··· DATASET EXCERPTS

/-- Every object that a virtual core's steps name is declared (R121). -/
def coreObjsGood (im : List Byte) (v : Nat) : Bool :=
  coreTable im v == 0xFFFF || (tabObjs im (coreTable im v)).all fun o =>
    if o ≥ 0x80000 then declared im 0xFFFFFFFF o else declared im (v / 16) o

/-- Every object that any step word of the image names has a declaration, the words of tables and variants that no core runs
included (R121). -/
def wordObjsGood (im : List Byte) : Bool :=
  (allWords im).all fun w => (objsOf w).all fun o =>
    (List.range (secCount im 6)).any fun i => declObj im i == o
      && (if o ≥ 0x80000 then declOwner im i == 0xFFFFFFFF else declOwner im i != 0xFFFFFFFF)

/-- Traffic entry `i` (R125): SRC, DST and BYTES. A unit has its kind in bits [31:30], 0 a virtual cluster, 1 a virtual channel
group, 2 host memory, and its index below. -/
structure Traffic where
  srcKind : Nat
  src : Nat
  dstKind : Nat
  dst : Nat
  bytes : Nat
deriving DecidableEq, Repr

/-- Traffic entry `i`. -/
def trafficAt (im : List Byte) (i : Nat) : Traffic :=
  let o := secOff im 9 + 16 * i
  let a := imgField im o 4
  let b := imgField im (o + 4) 4
  ⟨a / 2 ^ 30, a % 2 ^ 30, b / 2 ^ 30, b % 2 ^ 30, imgField im (o + 8) 8⟩

/-- The traffic matrix of an image. -/
def trafficOf (im : List Byte) : List Traffic := (List.range (secCount im 9)).map (trafficAt im)

/-- A unit of a traffic entry is one of the image's (R125, R133): its index stays within the units of its kind. The reserved kind and
host memory have no index to check. -/
def unitGood (im : List Byte) (kind i : Nat) : Bool :=
  match kind with
  | 0 => decide (i < imVclusters im)
  | 1 => decide (i < imVgroups im)
  | _ => true

/-- The entries of the traffic matrix name units of the image. -/
def trafficGood (im : List Byte) : Bool :=
  (trafficOf im).all fun t => unitGood im t.srcKind t.src && unitGood im t.dstKind t.dst

/-- Distinct cluster-scope objects of virtual cluster `v`: at most 256. -/
def clusterObjsGood (im : List Byte) (v : Nat) : Bool :=
  decide ((((List.range (secCount im 6)).filter fun i => declOwner im i == v).length) ≤ 256)

/-- Every cross-reference holds. -/
def rangesGood (im : List Byte) : Bool :=
  ((List.range (secCount im 0)).all fun v => coreGood im v) &&
  ((List.range (secCount im 2)).all fun v => (List.range (varEntries im v)).all fun e => varInside im v e) &&
  ((allWords im).all fun w => wordGood im w) &&
  ((List.range (secCount im 6)).all fun i => declGood im i) &&
  ((List.range (imVclusters im)).all fun v => clusterObjsGood im v) &&
  ((List.range (secCount im 7)).all fun i => edgeGood im i) &&
  ((List.range (secCount im 8)).all fun i => groupGood im i) &&
  wordObjsGood im && trafficGood im &&
  (List.range (secCount im 0)).all fun v => coreObjsGood im v

/-! Capacity (R133) -/

/-- What the composition's envelope provides: clusters, groups, device objects, members. -/
structure Caps where
  clusters : Nat
  groups : Nat
  devObjs : Nat
  members : Nat
deriving DecidableEq, Repr

/-- The image keeps within the envelope (R133, Table 9, code 0x09). DEDUCED (log 62): MAX_MODULES is beyond the envelope where it is
greater than the envelope's number of members, as VCLUSTERS and VGROUPS are. -/
def capacityGood (c : Caps) (im : List Byte) : Bool :=
  decide (imVclusters im ≤ c.clusters) && decide (imVgroups im ≤ c.groups) && decide (imMaxModules im ≤ c.members)
    && decide (imSpadUsed im ≤ 2 ^ 20) && decide (imDevObjs im ≤ c.devObjs)

/-- The checks of a load in order; the status of the first that fails (R133). -/
def imageCheck (c : Caps) (im : List Byte) : Nat :=
  if headerCheck im ≠ 0 then headerCheck im
  else if !sectionsGood im then 5
  else if !(allWords im).all opcodeOk then 6
  else if !structureGood im then 7
  else if !rangesGood im then 8
  else if !capacityGood c im then 9
  else 0

/-! Rebasing (R134, R220) -/

/-- The entry of a key in an association list. -/
def assoc (k : Nat) : List (Nat × Nat) → Option Nat
  | [] => none
  | x :: xs => if x.1 = k then some x.2 else assoc k xs

/-- A descriptor of the pool on a placement: virtual cores become physical ones, virtual cores elsewhere and virtual
windows become outbound entries; a virtual core that is placed nowhere becomes core 0xFFFF_FFFE, which no unit has. -/
def rebaseDesc (pl : SlotPlace) (wins : List (Nat × Nat)) (v : Nat) : Nat :=
  let space := bits v 55 52
  let base := bits v 51 0
  let rest := v - base - bits v 55 52 * 2 ^ 52
  if space = 1 then
    let c := base / 2 ^ 20
    let off := base % 2 ^ 20
    if c = 0xFFFFFFFF then v
    else match assoc (c / 16) pl.vclus, assoc (c / 16) pl.remotes with
      | some k, _ => rest + 2 ^ 52 + (16 * k + c % 16) * 2 ^ 20 + off
      | none, some e =>
        let aux := bits v 179 128
        rest - aux * 2 ^ 128 + 2 * 2 ^ 52 + e * 2 ^ 42 + c % 16 * 2 ^ 20 + off
          + (e * 2 ^ 42 + c % 16 * 2 ^ 20 + aux % 2 ^ 20) * 2 ^ 128
      | none, none => rest + 2 ^ 52 + 0xFFFFFFFE * 2 ^ 20 + off
  else if space = 2 then
    match assoc (base / 2 ^ 42) wins with
    | some e =>
      let aux := bits v 179 128
      rest - aux * 2 ^ 128 + 2 * 2 ^ 52 + e * 2 ^ 42 + base % 2 ^ 42 + (e * 2 ^ 42 + aux % 2 ^ 42) * 2 ^ 128
    | none => v
  else v

/-- The rebased copy of an image (R134). -/
def rebase (pl : SlotPlace) (wins : List (Nat × Nat)) (im : List Byte) : List Byte :=
  let o := secOff im 4
  let n := secCount im 4
  im.take o ++ ((List.range n).flatMap fun i => toBytes 32 (rebaseDesc pl wins (imgField im (o + 32 * i) 32)))
    ++ im.drop (o + 32 * n)

end Sys2Proof.Machine
end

······

## TASK PROMPT
Take the line with "let n := secCount im 4" and every line after it in the data, and please reproduce them exactly, leaving out all other lines.

## EXERCISE RESULT
  let n := secCount im 4
  im.take o ++ ((List.range n).flatMap fun i => toBytes 32 (rebaseDesc pl wins (imgField im (o + 32 * i) 32)))
    ++ im.drop (o + 32 * n)

end Sys2Proof.Machine
end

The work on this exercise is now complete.